Moreover, this may solve people's complaint that they cannot "skip" default function parameters, with the help of c++ 20 designated intializers:

struct bar_t {
    const std::string& str = "Hello, world!";
    int t = 1;
    void operator() () {
        for (int i = 0; i < t; ++i) {
            std::cout << str << std::endl;
        }
    }
};

int main() {
    // Skips .str, using the default "Hello, World!"
    bar_t{ .t = 10 }();
    return 0;
}

I am wondering whether there are any potential pitfalls to do this.

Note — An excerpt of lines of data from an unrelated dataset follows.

-- ==== Sys2Proof/Machine/Step.lean ====
section
/-! DEFINITION. One step: the command at the front of the queue takes effect; with none waiting, time passes (log entry 1). -/

namespace Sys2Proof.Machine

/-- The step of the machine. -/
def step (s : State) : Host.Outcome State Fault Refusal :=
  match s.pending with
  | [] => .next s.tick
  | c :: rest => exec c { s with pending := rest }

/-- The state with the command that a word of the opcode table spells at the front of its queue; no row gives bits. -/
def State.withFetchWord (s : State) (nbits w : Nat) : State :=
  match decodeTableWord nbits w with
  | some c => { s with pending := c :: s.pending }
  | none => s

end Sys2Proof.Machine
end

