/-- The packets of the configuration stream complete with the effects listed, which rest on R386 to R400. -/
def Obligations.PacketSteps : Prop :=
  (∀ (k : List Byte) (r : MRes) (s t : State), s.on Reg.CFG_STAT_SRC_ACTIVE = true →
    s.rd Reg.CFG_STAT_LSTATE = 1 ∨ s.rd Reg.CFG_STAT_LSTATE = 7 →
    s.srcBytes (k ++ leBytes 4 0x6D31E0A5) = some (k ++ leBytes 4 0x6D31E0A5, r, t) →
    (∀ i, i < k.length → ((k ++ leBytes 4 0x6D31E0A5).drop i).take 4 ≠ leBytes 4 0x6D31E0A5) →
    Answers (.cfgSyncWord k) s (fun u => u.rd Reg.CFG_STAT_LSTATE = 2 ∧ u.rd Hid.cfgCrc = 0xFFFFFFFF ∧ u.rd Reg.CFG_WORDS = 0
      ∧ u.rd Reg.CFG_STARTUP = 0x1024 ∧ u.mem = t.mem))
  ∧ (∀ s t : State, s.cfgReads = true → s.rd Hid.cfgLeft = 0 → s.takeWords [0] = some (false, t) →
    exec .pktNoop s = .next (t.cfgCrcAdd [0]))
  ∧ (∀ (p : Packet) (l : List Nat) (s t : State),
    (s.packetAt 0 id p = some (l, t) → word0 l = t.cfgCrcNow → exec (.pktCrc p) s = .next t)
    ∧ (s.packetAt 1 id p = some (l, t) → t.rd Reg.CFG_STAT_LSTATE = 2 → word0 l % 2 ^ 28 = 0x09260A13 →
      exec (.pktIdcode p) s = .next (t.wr Reg.CFG_STAT_LSTATE 3))
    ∧ (s.packetAt 2 id p = some (l, t) → t.rd Reg.CFG_STAT_LSTATE = 3 ∨ t.rd Reg.CFG_STAT_LSTATE = 4 → farOk (word0 l) = true →
      exec (.pktFar p) s = .next ((t.wr Hid.cfgFar (word0 l)).wr Hid.cfgFarEnd 0))
    ∧ (s.packetAt 5 id p = some (l, t) → startupOk (word0 l) = true → t.rd Reg.CFG_STAT_LSTATE = 3 →
      exec (.pktStartup p) s = .next (t.wr Reg.CFG_STARTUP (word0 l)))
    ∧ (s.packetAt 6 id p = some (l, t) → (l[2]?).getD 0 < 2 ^ 16 → t.rd Reg.CFG_STAT_LSTATE = 3 → t.prOpen = false →
      Answers (.pktRegion p) s (fun u => OnlyFields [Reg.CFG_REGION 0, Reg.CFG_REGION 1, Reg.CFG_REGION 2] t u
        ∧ u.rd (Reg.CFG_REGION 0) = (l[0]?).getD 0 % 2 ^ (Reg.CFG_REGION 0).w))
    ∧ (s.packetAt 10 id p = some (l, t) → exec (.pktGsel p) s = .next (t.wr Hid.cfgGsel (word0 l)))
    ∧ (s.packetAt 8 id p = some (l, t) → 1 ≤ (l[1]?).getD 0 → (l[1]?).getD 0 ≤ 1280 → l.length = 2 + ((l[1]?).getD 0 + 3) / 4 → t.betweenFrames = true →
      t.on Hid.cfgAuth = false → t.on Hid.cfgEnc = false →
      exec (.pktAuth p) s = .next ((t.wr Hid.cfgAuth 1).wr Hid.cfgAuthKey (word0 l)))
    ∧ (s.packetAt 9 (fun _ => 6) p = some (l, t) → pktHead (p.words.map BitVec.toNat) = .write 9 6 1 → word0 l ≤ 1 →
      (l[5]?).getD 0 = 256 ∨ (l[5]?).getD 0 = 1024 ∨ (l[5]?).getD 0 = 4096 → (l[4]?).getD 0 < 2 ^ 28 → t.betweenFrames = true →
      t.on Hid.cfgEnc = false →
      exec (.pktEnc p) s = .next ((((t.wr Hid.cfgEnc (b2n ((l[4]?).getD 0 != 0))).wr Hid.cfgEncLeft ((l[4]?).getD 0)).wr
        Hid.cfgEncSeg ((l[5]?).getD 0)).wr Hid.cfgEncKey (word0 l)))
    ∧ (s.packetAt 3 id p = some (l, t) → s.framesHeld (l.length / 67) = false → t.framesLegal (l.length / 67) = true →
      exec (.pktFdri p []) s = .next ((t.fdriFrames l).wrIf ((t.fdriFrames l).rd Reg.CFG_STAT_LSTATE == 4) Hid.cfgLeft 0))
    ∧ (∀ out, s.packetAt 7 id p = some (l, t) → l.length = word0 l + 1 → zDecode (l.drop 1) = (out, true) →
      s.framesHeld (out.length / 64) = false → t.framesLegal (out.length / 64) = true →
      exec (.pktZdata p []) s = .next ((pieces 64 out).foldl (fun a w => a.frameWrite (ofWords w) true) t)))
  ∧ (∀ (ws ps : List Word) (n : Nat) (s t : State), n = min (s.rd Hid.cfgEncSeg) (s.rd Hid.cfgEncLeft) → s.cfgReads = true →
    s.on Hid.cfgEnc = true → n ≠ 0 → ws.length = n + 4 → ps.length = n → s.srcWords (ws.map BitVec.toNat) = some (false, t) →
    s.encKeyOk = true → exec (.encSegment ws (some ps)) s = .next { t.wr Hid.cfgEncLeft (t.rd Hid.cfgEncLeft - n) with
      fifos := Tab.set t.fifos 33 [] (Tab.getD t.fifos 33 [] ++ ps.map BitVec.toNat) })

/-- The CMD packets of the configuration stream and its clearing complete with the effects listed, which rest on R389 to R399 and R416 to R419. -/
def Obligations.StreamCommandSteps : Prop :=
  (∀ (p : Packet) (l : List Nat) (s t : State), s.packetAt 4 id p = some (l, t) →
    (word0 l = 0 → exec (.cmdNull p) s = .next t)
    ∧ (word0 l = 1 → exec (.cmdRcrc p) s = .next (t.wr Hid.cfgCrc 0xFFFFFFFF))
    ∧ (word0 l = 2 → t.rd Reg.CFG_STAT_LSTATE = 3 ∨ t.rd Reg.CFG_STAT_LSTATE = 5 →
      t.on Reg.CFG_STAT_SIG_REQ = false ∨ t.on Hid.cfgAuth = true → exec (.cmdWcfg p) s = .next (t.wr Reg.CFG_STAT_LSTATE 4))
    ∧ (word0 l = 3 → t.rd Reg.CFG_STAT_LSTATE = 4 →
      exec (.cmdLfrm p) s = .next (if t.on Hid.cfgAuth then t.wr Hid.cfgSig 1 else t.lfrmPass))
    ∧ (word0 l = 4 → t.rd Reg.CFG_STAT_LSTATE = 5 →
      (t.startIslands = [] → t.on Reg.CFG_STAT_OPERATING = true → exec (.cmdStart p) s = .next t.startupDone)
      ∧ (t.startIslands ≠ [] → Answers (.cmdStart p) s (fun u => u.rd Reg.CFG_STAT_LSTATE = 6 ∧ u.rd Hid.startStage = 0)))
    ∧ (word0 l = 5 → t.rd Reg.CFG_STAT_LSTATE = 3 ∨ t.rd Reg.CFG_STAT_LSTATE = 5 → t.on Hid.cfgAuth = false → t.prOpen = false →
      t.on Hid.cfgBoot = false → t.rd Reg.CFG_LOAD_STAT_SOURCE ≠ 1 →
      exec (.cmdDesync p) s = .next ((t.wr Reg.CFG_STAT_LSTATE 1).cfgForget))
    ∧ (word0 l = 6 → t.rd Reg.CFG_STAT_LSTATE = 3 → t.on Reg.CFG_STAT_OPERATING = true → t.regionIslands ≠ [] →
      t.regionIslands.all (fun n => t.rd (Reg.ISL_STAT_STATE n) == 3 && !t.on (Reg.ISL_STAT_SWITCHING n) && !t.frameFenced n) = true →
      exec (.cmdPrBegin p) s = .next (t.regionIslands.foldl (fun u n => State.weirClose n u) t))
    ∧ (word0 l = 7 → t.rd Reg.CFG_STAT_LSTATE = 3 ∨ t.rd Reg.CFG_STAT_LSTATE = 5 →
      ∀ m, m = (List.range 80).filter (fun n => t.on (Hid.prIsl n) && t.rd (Reg.ISL_STAT_STATE n) == 1) →
      m.all (fun n => !t.on (Hid.prGot n)) = true →
      exec (.cmdPrCancel p) s = .next (m.foldl (fun u n => (((u.wr (Reg.ISL_STAT_STATE n) 3).wr
        (Reg.ISL_WEIR_STAT_CLOSED n) 0).wr (Hid.prIsl n) 0)) t)))
  ∧ (∀ (d : BitVec 512) (s : State), s.on Hid.cfgSig = true → s.keyUsable (s.rd Hid.cfgAuthKey) 0 = true →
    exec (.sigVerifyDone true d) s = .next (((((s.wr Hid.cfgSecKey (s.rd Hid.cfgAuthKey)).wr Hid.cfgSecDig d.toNat).wr
      Hid.cfgAuth 0).wr Hid.cfgSig 0).lfrmPass))
  ∧ (∀ (m g : Fin 8) (s : State), s.rd Reg.SYS_BOOT_STAT_PHASE = 3 → s.rd Reg.CFG_STAT_LSTATE = 0 →
    s.on Reg.SYS_AUTO_HBM_EN = false → s.on Reg.SYS_AUTO_FW_EN = false →
    Answers (.clearingDone m g) s (fun t => ∃ u : State, t = u.bootStart ∧ u.rd Reg.CFG_STAT_LSTATE = 1 ∧ u.on Reg.HST_STAT_READY = true
      ∧ u.rd Reg.CFG_PINS_CFG_MODE = m ∧ u.rd Reg.CFG_PINS_GANG_POS = g ∧ u.rd Reg.SYS_BOOT_STAT_PHASE = 4 ∧ u.pend 0 = true))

Background (Can be safely ignored)

So yesterday I was wandering around SO and encountered a question (but it was later deleted) that asked about how to combine default std::source_location parameter with variadic template:

template<typename... Args>
void log(Args&&... args, const std::experimental::source_location& location = std::experimental::source_location::current()) {
    std::cout << location.line() << std::endl;
}

Apparently this does not work as expected, just as stated in the question. So I came up with the following code:

struct logger {
    const std::experimental::source_location& location = std::experimental::source_location::current();
    template <typename... Args>
    void operator() (Args&&... args) {
        std::cout << location.line() << std::endl;
    }
};

int main(int argc, char** argv) {
    logger{}("I passed", argc, "arguments.");
    return 0;
}

But found out it can do more, thus this question.

Answer 1

There is at least one pitfall with lifetime (extension):

const std::string& str = "Hello, world!"; create dangling pointer, (No lifetime extension for member).

Following is fine:

void repeat_print(const std::string& str = "Hello, world!", int t = 1) {/*..*/}

int main()
{
    repeat_print();
}

but following is not:

struct bar_t {
    const std::string& str = "Hello, world!";
    int t = 1;
    void operator() () const { /*..*/ }
};

int main()
{
    bar_t{}();
}

You might fix bar_t to take member by value, but then you would do extra copy in some cases.